To make markdown, please switch the cell type to markdown (from code) - you can hit 'm' when you are in command mode - and use the markdown language. For a brief tutorial see: https://daringfireball.net/projects/markdown/syntax

In the conceptual exercises you should provide an explanation, with math when necessary, for any answers. When answering with math you should use basic LaTeX, as in $$E(Y|X=x) = \int_{\mathcal{Y}} f_{Y|X}(y|x) dy = \int_{\mathcal{Y}} \frac{f_{Y,X}(y,x)}{f_{X}(x)} dy$$ for displayed equations, and $R_{i,j} = 2^{-|i-j|}$ for inline equations. (To see the contents of this cell in markdown, double click on it or hit Enter in escape mode.) To see a list of latex math symbols see here: http://web.ift.uib.no/Teori/KURS/WRK/TeX/symALL.html

1. Conceptual Exercises

Exercise 1.1. (5 pts) Ex. 3.29 in ESL

We will assume that X is centered. The intercept is $$\bar y = \arg \min_{\beta_0} \| y - \beta_0 - X \beta \|_2^2 + \lambda \| \beta \|_2^2$$ and $$\hat \beta = \arg \min_\beta \| (y - \bar y) - X \beta \|_2^2 + \lambda \| \beta \|_2^2$$ satisfies the Ridge normal equations: $$(X^\top X + \lambda I) \hat \beta = X^\top y$$ Furthermore, $X^\top y$ has identical values in each coordinate, call it $x^\top y$. Also, $X^\top X$ has the same value $\|x\|_2^2$ throughout. The solution for a single $x$ is $\hat \beta = x^\top y / (\| x \|_2^2 + \lambda)$. Let's guess that by symmetry $$\hat \beta_j = \frac{1}{p\|x\|_2^2 + \lambda} x^\top y, \quad \forall j$$. Then we see that $(X^\top X + \lambda I)_k \hat \beta = \| x \|_2^2 \sum_j \hat \beta_j + \lambda \hat \beta_k = (p \| x \|_2^2 + \lambda) \hat \beta_k = x^\top y$. Check!

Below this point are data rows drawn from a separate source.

def declare (s : State) (d a : RegNo) (c : BitVec 4) : Eff :=
  let line := s.sreg a
  let n := bitsOf (s.sreg d) 0 32
  let flag := s.sreg (d ||| 1)
  withScope s c.toNat fun s e =>
    if line.toNat % 64 ≠ 0 then .trap 0x04 line
    else if flag.toNat % 8 ≠ 0 then .trap 0x04 flag
    else
      match s.updateTarget line with
      | .error c => .trap c line
      | .ok t =>
        match s.updateTarget flag with
        | .error c => .trap c flag
        | .ok (.cell fp) =>
          let task := s.me.task.map Prod.fst
          match t with
          | .cell lp =>
            if s.refusesLine lp n then .trap 0x26 line
            else .done (s.declareLine (newLine s.nextId lp none n e fp none task))
          | t =>
            withResidency s [(eaLow line, 64)] (
              match s.settle t with
              | .error er => seqGFault s er
              | .ok (.away p pa) =>
                if c ≠ 7 then .trap 0x26 line
                else
                  whenOldest s fun s =>
                    remoteCall s { peer := p, pa := pa, op := .declare (BitVec.ofNat 32 n) (BitVec.ofNat 64 fp), ea := line } 0
                      fun s r =>
                        match replyCause r with
                        | none =>
                          .done { s with awayLines := { peer := p, line := pa, flag := fp, carries := [], task := task, filled := false } ::
                                    s.awayLines.filter fun l => decide (l.peer ≠ p ∨ l.line ≠ pa) }
                        | some c => .trapAfter (fun _ => s) c (s.causeEval c line)
              | .ok t =>
                match s.targetPlace t with
                | none => .wait .other 0
                | some lp =>
                  if s.refusesLine lp n then .trap 0x26 line
                  else .done (s.declareLine (newLine s.nextId lp (some (eaLow line)) n e fp none task)))
        | .ok _ => .trap 0x18 flag

def execCldecl (d a : RegNo) (c : BitVec 4) (s : State) : Result := runC s (declare s d a c)

/-- The declared scopes of the lines here that the targets lie in. -/
def State.lineExts (s : State) (ts : List (W64 × Target)) : List Ext :=
  ts.filterMap fun p => ((s.targetPlace p.2).bind s.lineAt).map CLine.ext

def execCladd (d a : RegNo) (o : BitVec 3) (s : State) : Result :=
  let v := s.sreg d
  let kind : AccKind := .contribution o.toNat
  runC s (withTargets s [s.sreg a] kind s.ownExt (fun _ _ => none) fun s ts =>
    whenNearAll s (s.lineExts ts) fun s =>
      let s1 := s.tickSeq s.here s.stream
      .done (ts.foldl (fun s p => s.sendUpdate p.1 p.2 (.contribute o.toNat) v kind s.ownExt (s.releases none)) s1))
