-- ==== Sys2Proof/Machine/VecMove.lean ====
section
/-! DEFINITION. Conversions, packing, permutation, broadcast, select and the mask stack (R142 to R147). -/

namespace Sys2Proof.Machine
open Sys2Proof

/-! ## Conversion (R142, R143) -/

/-- Destination and source formats of a pair. -/
def cvtPair (f : BitVec 4) : Fmt × Fmt :=
  match f.toNat with
  | 1 => (.fp32, .fp16) | 2 => (.fp32, .bf16) | 3 => (.fp16, .fp32) | 4 => (.bf16, .fp32) | 5 => (.fp32, .zf8)
  | 6 => (.zf8, .fp32) | 7 => (.bf16, .zf8) | 8 => (.zf8, .bf16) | 9 => (.fp32, .int32) | 10 => (.int32, .fp32)
  | 11 => (.fp32, .nat32) | 12 => (.nat32, .fp32) | 13 => (.fp32, .int8) | 14 => (.int8, .fp32) | _ => (.fp32, .sp8)

/-- The FP32 value of a settled scale. -/
def scaleValue (sc : Nat) : FVal := let p := scaleParts sc; .fin false p.1 (p.2 - 23)

def execVcvt (d a : RegNo) (sc : Bool) (p r : BitVec 3) (f k : BitVec 4) (s : State) : Result :=
  let dst := (cvtPair f).1
  let src := (cvtPair f).2
  let widening := decide (src.width ≤ dst.width)
  let n := 512 / max dst.width src.width
  xInstr s k true [a] [d] fun s =>
    let fx := s.me.xEntry
    let e := (s.me.entry fx.1).bits
    let sca := settleScale (entryField e 96 32)
    let rm := s.me.mode r
    let body (s : State) : Eff :=
      s.vecResult d
        (mapEnabled s.me dst.width (s.vreg d) fun t =>
          let i := if widening then p.toNat * n + t else t - p.toNat * n
          let inPart := if widening then decide (t < n) else decide (p.toNat * n ≤ t ∧ t < p.toNat * n + n)
          if inPart then
            let x := fmtValue src (velem (s.vreg a) src.width i)
            let y := if !sc then (x, 0)
              else if src = .sp8 then mulVal x (scaleValue sca.1)
              else if widening then (x.scale (-entryOsx e), 0) else (x.scale (entryOsx e), 0)
            let o := roundFmt dst rm.1 y.1
            (o.1, o.2 ||| y.2)
          else (velem (s.vreg d) dst.width t, 0))
        ((rm.2 && (sc || !decide (src.width < dst.width))) || s.me.vl.2 || (sc && (fx.2 || (decide (src = .sp8) && sca.2))))
    if sc then withTable s false .plain [(fx.1, 15)] body else body s

/-! ## Pack and unpack (R144, R145) -/

def packOp (s : State) (k : BitVec 4) (d a b : RegNo) (e : BitVec 3) (f : Int → Int) : Result :=
  let w := intWidth e
  let n := velems w
  elementwise s k [a, b] d (w / 2) (fun _ => false) fun s t =>
    let x := if t < n then intElem e (s.vreg a) t else intElem e (s.vreg b) (t - n)
    (lowBits (4 * w) (f x), 0)

/-- The range of the type of half the width and the same signedness. -/
def halfRange (e : BitVec 3) : Int × Int :=
  let b := 4 * intWidth e
  if intSigned e then (-2 ^ (b - 1), 2 ^ (b - 1) - 1) else (0, 2 ^ b - 1)

def execVpacks (d a b : RegNo) (e : BitVec 3) (k : BitVec 4) (s : State) : Result :=
  packOp s k d a b e (clampTo (halfRange e))
def execVpackt (d a b : RegNo) (e : BitVec 3) (k : BitVec 4) (s : State) : Result := packOp s k d a b e fun x => x

def unpackOp (s : State) (k : BitVec 4) (d a : RegNo) (e : BitVec 3) (off : Nat) : Result :=
  let w := intWidth e
  elementwise s k [a] d (2 * w) (fun _ => false) fun s t => (lowBits (16 * w) (intElem e (s.vreg a) (off + t)), 0)

def execVunpkl (d a : RegNo) (e : BitVec 3) (k : BitVec 4) (s : State) : Result := unpackOp s k d a e 0
def execVunpkh (d a : RegNo) (e : BitVec 3) (k : BitVec 4) (s : State) : Result :=
  unpackOp s k d a e (velems (intWidth e) / 2)

def execVunsp (d a : RegNo) (k : BitVec 4) (s : State) : Result :=
  xInstr s k true [a] [d, d + 1] fun s =>
    let half (r : RegNo) (off : Nat) : VReg :=
      (mapEnabled s.me 2 (s.vreg r) fun t =>
        ((roundFloat .bf16 .rne (match fmtValue .sp8 (velem (s.vreg a) 1 (off + t)) with
          | .fin n m e => if m = 0 then .fin false 0 e else .fin n m e
          | v => v)).1, 0)).1
    .done (((s.setVreg d (half d 0)).setVreg (d + 1) (half (d + 1) 256)).warnIf s.me.vl.2)

/-! ## Permute, broadcast and slide (R146) -/

/-- The width of field mf of majors 0x26 and 0x27. -/
def permWidth (w : BitVec 3) : Nat := 2 ^ w.toNat

def permOp (s : State) (k : BitVec 4) (d : RegNo) (reads : List RegNo) (w : BitVec 3) (f : State → Nat → Nat) : Result :=
  elementwise s k reads d (permWidth w) (fun _ => false) fun s i => (f s i, 0)

def execVperm (d a b : RegNo) (w : BitVec 3) (k : BitVec 4) (s : State) : Result :=
  let n := velems (permWidth w)
  permOp s k d [a, b] w fun s i => velem (s.vreg a) (permWidth w) (velem (s.vreg b) (permWidth w) i % n)
def execVperm2 (d a b : RegNo) (w : BitVec 3) (k : BitVec 4) (s : State) : Result :=
  let n := velems (permWidth w)
  permOp s k d [a, b] w fun s i =>
    let y := velem (s.vreg d) (permWidth w) i % (2 * n)
    if y < n then velem (s.vreg a) (permWidth w) y else velem (s.vreg b) (permWidth w) (y - n)

/-- The pop comes at every issue, skipped or not (R146). -/
def execVbcq (d : RegNo) (w : BitVec 3) (k : BitVec 4) (s : State) : Result :=
  runT s k fun s => popScalar s fun s v => readsMask s <|
    if s.me.uniformSkip then .done s
    else withVregs s [] [d] fun s =>
      s.vecResult d (mapEnabled s.me (permWidth w) (s.vreg d) fun _ => (v.toNat % 2 ^ (8 * permWidth w), 0)) s.me.vl.2

/-- Elements of two halves interleaved, from element `off`. -/
def zipOp (s : State) (k : BitVec 4) (d a b : RegNo) (w : BitVec 3) (off : Nat) : Result :=
  permOp s k d [a, b] w fun s i =>
    if i % 2 = 0 then velem (s.vreg a) (permWidth w) (off + i / 2) else velem (s.vreg b) (permWidth w) (off + (i - 1) / 2)

def execVzipl (d a b : RegNo) (w : BitVec 3) (k : BitVec 4) (s : State) : Result := zipOp s k d a b w 0
def execVziph (d a b : RegNo) (w : BitVec 3) (k : BitVec 4) (s : State) : Result :=
  zipOp s k d a b w (velems (permWidth w) / 2)

/-- Every second element of two registers, from element `off` 0 or 1. -/
def unzipOp (s : State) (k : BitVec 4) (d a b : RegNo) (w : BitVec 3) (off : Nat) : Result :=
  let n := velems (permWidth w)
  permOp s k d [a, b] w fun s i =>
    if i < n / 2 then velem (s.vreg a) (permWidth w) (2 * i + off) else velem (s.vreg b) (permWidth w) (2 * i - n + off)

def execVuzpe (d a b : RegNo) (w : BitVec 3) (k : BitVec 4) (s : State) : Result := unzipOp s k d a b w 0
def execVuzpo (d a b : RegNo) (w : BitVec 3) (k : BitVec 4) (s : State) : Result := unzipOp s k d a b w 1
def execVrev (d a : RegNo) (w : BitVec 3) (k : BitVec 4) (s : State) : Result :=
  permOp s k d [a] w fun s i => velem (s.vreg a) (permWidth w) (velems (permWidth w) - 1 - i)

/-! ## Select and the mask stack (R147) -/

def execVsel (d a b : RegNo) (w : BitVec 3) (k : BitVec 4) (s : State) : Result :=
  xInstr s k false [a, b] [d] fun s => readsMask s <|
    let n := permWidth w
    let l := (List.range (velems n)).map fun i =>
      if s.me.active n i then
        (if s.me.effMask.getLsbD i then velem (s.vreg a) n i else velem (s.vreg b) n i)
      else velem (s.vreg d) n i
    s.vecResult d (packElems n l, 0) s.me.vl.2

def execMpushr (a : RegNo) (k : BitVec 4) (s : State) : Result :=
  runT s k fun s => pushing s <| readsMask s <| withVregs s [a] [] fun s =>
    .done (s.modMe fun x => x.pushMask (x.effMask &&& (s.vreg a).setWidth 512))

def execMsave (d : RegNo) (k : BitVec 4) (s : State) : Result :=
  xInstr s k false [] [d] fun s => readsMask s <| .done (s.setVreg d (s.me.effMask.setWidth 4096))

/-- act(w): the bits of the active elements of width `w`. -/
def Shuttle.actMask (x : Shuttle) (w : Nat) : Mask := maskOf ((List.range (velems w)).map (x.active w))

def execMinv (w : BitVec 3) (k : BitVec 4) (s : State) : Result :=
  runT s k fun s =>
    match s.me.masks with
    | [] => .trapWord 0x12
    | m :: r =>
      readsMask s <| unlessDamaged s (if r = [] then [] else [damage 4 (r.length - 1)]) <|
      .done ((s.modMe fun x => { x with masks := (x.parentMask &&& ~~~m &&& x.actMask (permWidth w)) :: r }).warnIf
        s.me.vl.2)

def execMpop (k : BitVec 4) (s : State) : Result :=
  runT s k fun s =>
    match s.me.masks with
    | [] => .trapWord 0x12
    | _ :: r => .done (s.modMe fun x => { x with masks := r })

def execMclr (k : BitVec 4) (s : State) : Result := runT s k fun s => .done (s.modMe fun x => { x with masks := [] })

end Sys2Proof.Machine
end

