/-- Races of an engine's access to some locations, each with its eval. -/
def State.racesAt (s : State) (k : Know) (a : Access) (locs : List (Nat × W64)) : List (BitVec 8 × W64) :=
  (locs.filter fun l => racesWith k a (tagOf s.tags l.1)).map fun l => ((0x20 : BitVec 8), l.2)

/-- Cells of Pockets, and rows of tiles, each with its eval. -/
def cellLocs (n : ShNo) (l : List Nat) : List (Nat × W64) := l.map fun p => (cellOf p, placeEa n (cellOf p))
def rowLocs (n : ShNo) (l : List (Nat × Nat)) : List (Nat × W64) := l.map fun p => (tileLoc n p.1 p.2, tileEval p.1 p.2)

/-- Locations with an uncorrectable error. -/
def State.brokenAt (s : State) (locs : List (Nat × W64)) : List (BitVec 8 × W64) :=
  (locs.filter fun l => s.bad.contains l.1).map fun l => ((0x2C : BitVec 8), l.2)

/-- What a capture touches: the current slot, and the entry, which it reads (R123, R296). -/
def State.captureLocs (s : State) (n : ShNo) (c : Option Nat) : List (Nat × W64) × List (Nat × W64) :=
  match c with
  | some e =>
    let hd := entryHd ((s.shuttle n).entry e).bits
    ([(ringLoc n e hd, entryEval e hd)], [(fmtLoc n e, entryEval e 15)])
  | none => ([], [])

/-- The fault of a row: cells and tile rows with an error, and races; the lowest address is reported (R289). -/
def rowFault (s : State) (j : Job) (capture : Option Nat) (tiles : List (Nat × Nat) × List (Nat × Nat)) (w : RowWork) :
    Option (BitVec 8 × W64) :=
  let c := s.captureLocs j.sh capture
  leastFault (s.brokenAt (cellLocs j.sh w.reads) ++ s.brokenAt (rowLocs j.sh (tiles.1 ++ tiles.2)) ++
    s.racesAt j.know (j.access false .plain) (cellLocs j.sh w.reads ++ c.2) ++
    s.racesAt j.know (j.access true .plain) (cellLocs j.sh w.writes) ++ s.racesAt j.know (j.access true .capture) c.1 ++
    s.racesAt j.know (j.tileAccess false) (rowLocs j.sh tiles.1) ++
    s.racesAt j.know (j.tileAccess true) (rowLocs j.sh tiles.2))

/-- The tags of a row that is done. -/
def noteRow (s : State) (j : Job) (capture : Option Nat) (tiles : List (Nat × Nat) × List (Nat × Nat)) (w : RowWork) : State :=
  let c := s.captureLocs j.sh capture
  ((((s.note (j.access false .plain) (w.reads.map cellOf ++ c.2.map Prod.fst)).note (j.access true .plain)
    (w.writes.map cellOf)).note (j.access true .capture) (c.1.map Prod.fst)).note (j.tileAccess false)
    ((rowLocs j.sh tiles.1).map Prod.fst)).note (j.tileAccess true) ((rowLocs j.sh tiles.2).map Prod.fst)

/-- Commands of the shuttle that were issued before it. -/
def State.earlierMats (s : State) (m : MatJob) : List MatJob :=
  s.mats.filter fun o => decide (o.job.sh = m.job.sh ∧ o.job.id < m.job.id)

Exercise 1.2 (5 pts) Ex. 3.30 in ESL Consider the elastic net, $$\min_\beta \| y - X \beta \|_2^2 + \lambda (\alpha \|\beta \|_2^2 + (1 - \alpha) \|\beta\|_1)$$ Let's try to absorb the $\ell_2$ penalty into the loss function. $$y^\top y - 2 y^\top X \beta + \beta^\top X^\top X \beta + \lambda \alpha \beta^\top \beta$$ which is (up to a constant addition) $$\beta^\top (X^\top X + \lambda \alpha I) \beta - 2 y^\top X \beta.$$ So we can re-write the objective as $$\min_\beta \beta^\top (X^\top X + \lambda \alpha I) \beta - 2 y^\top X \beta + \lambda (1 - \alpha) \|\beta\|_1$$ which is a lasso problem.

Exercise 1.3 (5 pts) $Y \in \{0,1\}$ follows an exponential family model with natural parameter $\eta$ if $$P(Y=y) = \exp\left( y \eta - \psi(\eta) \right).$$ Show that when $\eta = x^\top \beta$ then $Y$ follows a logistic regression model.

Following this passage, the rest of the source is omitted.